> **PROBLEM DESCRIPTION**
The answer is one number. Say how many lines in the entries below include the word "Nodup".

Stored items
***

-- ==== Sys2Proof/Laws/Identity.lean ====
section
/-! SUPPORT. The decimal prefix (R192), trimming (R187), the model lookup (R193) and the Model Table at reset (R191). -/

namespace Sys2Proof.Machine

/-- The loop divides by a power of ten, and stops at two digits once it has enough turns (R192). -/
theorem reducePrefix_spec : ∀ fuel n : Nat, 10 ≤ n → n < 10 ^ (fuel + 2) →
    ∃ k, reducePrefix fuel n = n / 10 ^ k ∧ 10 ≤ reducePrefix fuel n ∧ reducePrefix fuel n ≤ 99
  | 0, n, h, hn => ⟨0, by simp [reducePrefix], h, by simp only [reducePrefix]; omega⟩
  | fuel + 1, n, h, hn => by
    unfold reducePrefix
    split
    · next hb =>
      have hlt : n / 10 < 10 ^ (fuel + 2) := by
        rw [Nat.div_lt_iff_lt_mul (by decide)]
        calc n < 10 ^ (fuel + 1 + 2) := hn
          _ = 10 ^ (fuel + 2) * 10 := by rw [← pow_succ]
      obtain ⟨k, e, lo, hi⟩ := reducePrefix_spec fuel (n / 10) (by omega) hlt
      exact ⟨k + 1, by rw [e, Nat.div_div_eq_div_mul, pow_succ, Nat.mul_comm], lo, hi⟩
    · exact ⟨0, by simp, h, by omega⟩

/-- Below 10 there is no prefix; from 10 on it is the number divided by a power of ten, in 10..99 (R192). -/
theorem prefix2_cases (s : Word32) :
    (s.toNat < 10 ∧ prefix2 s = none) ∨
      ∃ k p, 10 ≤ s.toNat ∧ prefix2 s = some p ∧ p = s.toNat / 10 ^ k ∧ 10 ≤ p ∧ p ≤ 99 := by
  unfold prefix2
  by_cases h : s.toNat < 10
  · exact .inl ⟨h, if_pos h⟩
  · obtain ⟨k, e, lo, hi⟩ := reducePrefix_spec 8 s.toNat (by omega)
      (Nat.lt_trans s.isLt (by decide))
    exact .inr ⟨k, _, by omega, if_neg h, e, lo, hi⟩

theorem prefix2_range {s : Word32} {p : Nat} (h : prefix2 s = some p) : 10 ≤ p ∧ p ≤ 99 := by
  obtain ⟨-, e⟩ | ⟨k, q, -, e, -, lo, hi⟩ := prefix2_cases s
  · rw [e] at h; cases h
  · rw [e] at h; cases h; exact ⟨lo, hi⟩

/-- What Trim keeps and what it cuts (R187): the cut end is trimmable throughout, the kept end is not. -/
theorem trim_spec (pad : List Byte) (t : Bytes) :
    ∃ cut, t = trim pad t ++ cut ∧ (∀ b ∈ cut, trimmable pad b = true) ∧
      ∀ b, (trim pad t).getLast? = some b → trimmable pad b = false := by
  refine ⟨(t.reverse.takeWhile (trimmable pad)).reverse, ?_, ?_, ?_⟩
  · unfold trim
    rw [← List.reverse_append, List.takeWhile_append_dropWhile, List.reverse_reverse]
  · intro b hb
    exact List.mem_takeWhile_imp (List.mem_reverse.mp hb)
  · intro b hb
    unfold trim at hb
    rw [List.getLast?_reverse] at hb
    have := List.head?_dropWhile_not (trimmable pad) t.reverse
    rw [hb] at this
    simpa using this

/-- The cache write (R196): the key is the prefix exactly where the model is known. -/
theorem latchIdentity_ident (r : HardwareIdentity) (s : State) :
    (latchIdentity r s).ident = some ⟨r.serialNumber,
      match r.model with
      | none => none
      | some _ => (prefix2 r.serialNumber).map (BitVec.ofNat 7), r.channelCount⟩ := rfl

/-- A known model has a prefix, and the key the cache holds for it is that prefix (R33, R196). -/
theorem lookupModel_some {table : List (Nat × ModelEntry)} {serial : Word32} {m : ModelEntry}
    (h : lookupModel table serial = some m) :
    ∃ p, prefix2 serial = some p ∧ table.lookup p = some m ∧ (BitVec.ofNat 7 p).toNat = p := by
  unfold lookupModel at h
  obtain ⟨p, hp, hl⟩ := Option.bind_eq_some_iff.mp h
  have := prefix2_range hp
  exact ⟨p, hp, hl, by rw [BitVec.toNat_ofNat]; omega⟩

/-- Looking a key up in the rows of a table finds its row, for the keys that are listed. -/
theorem lookup_tableRows (row : Nat → Option ModelEntry) (k : Nat) :
    ∀ keys : List Nat, (tableRows row keys).lookup k = if k ∈ keys then row k else none
  | [] => rfl
  | j :: keys => by
    have ih := lookup_tableRows row k keys
    unfold tableRows at ih ⊢
    by_cases h : k = j
    · subst h
      cases hr : row k with
      | none => simp [hr, ih]
      | some m => simp [hr]
    · have hb : (k == j) = false := by simpa using h
      cases hr : row j <;> simp [hr, List.lookup, hb, ih, h]

/-- The keys of a table's rows are the listed keys that have a row, in their order. -/
theorem keys_tableRows (row : Nat → Option ModelEntry) :
    ∀ keys : List Nat, (tableRows row keys).map Prod.fst = keys.filter fun k => (row k).isSome
  | [] => rfl
  | j :: keys => by
    have ih := keys_tableRows row keys
    unfold tableRows at ih ⊢
    cases hr : row j <;> simp [hr, ih]

/-- The parameters at reset meet R9, whatever the free values are. -/
theorem decided_wf : Config.decided.wf = true := by
  unfold Config.wf Config.decided
  have hk := keys_tableRows Config.modelRow (List.range' 10 90)
  have hn : ((List.range' 10 90).filter fun k => (Config.modelRow k).isSome).Nodup :=
    List.Nodup.filter _ List.nodup_range'
  have hr : ∀ r ∈ tableRows Config.modelRow (List.range' 10 90), 10 ≤ r.1 ∧ r.1 ≤ 99 := by
    intro r h
    have := hk ▸ List.mem_map_of_mem (f := Prod.fst) h
    have := List.mem_range'_1.mp (List.mem_filter.mp this).1
    omega
  have h40 : (tableRows Config.modelRow (List.range' 10 90)).lookup 40 = some knownModel := by
    rw [lookup_tableRows, if_pos (by decide)]; rfl
  simp only [h40, hk, hn, List.all_eq_true, Bool.and_eq_true, decide_eq_true_eq]
  exact ⟨⟨⟨by omega, hr⟩, trivial⟩, trivial⟩

end Sys2Proof.Machine
end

***

> **TASK ANSWER**
2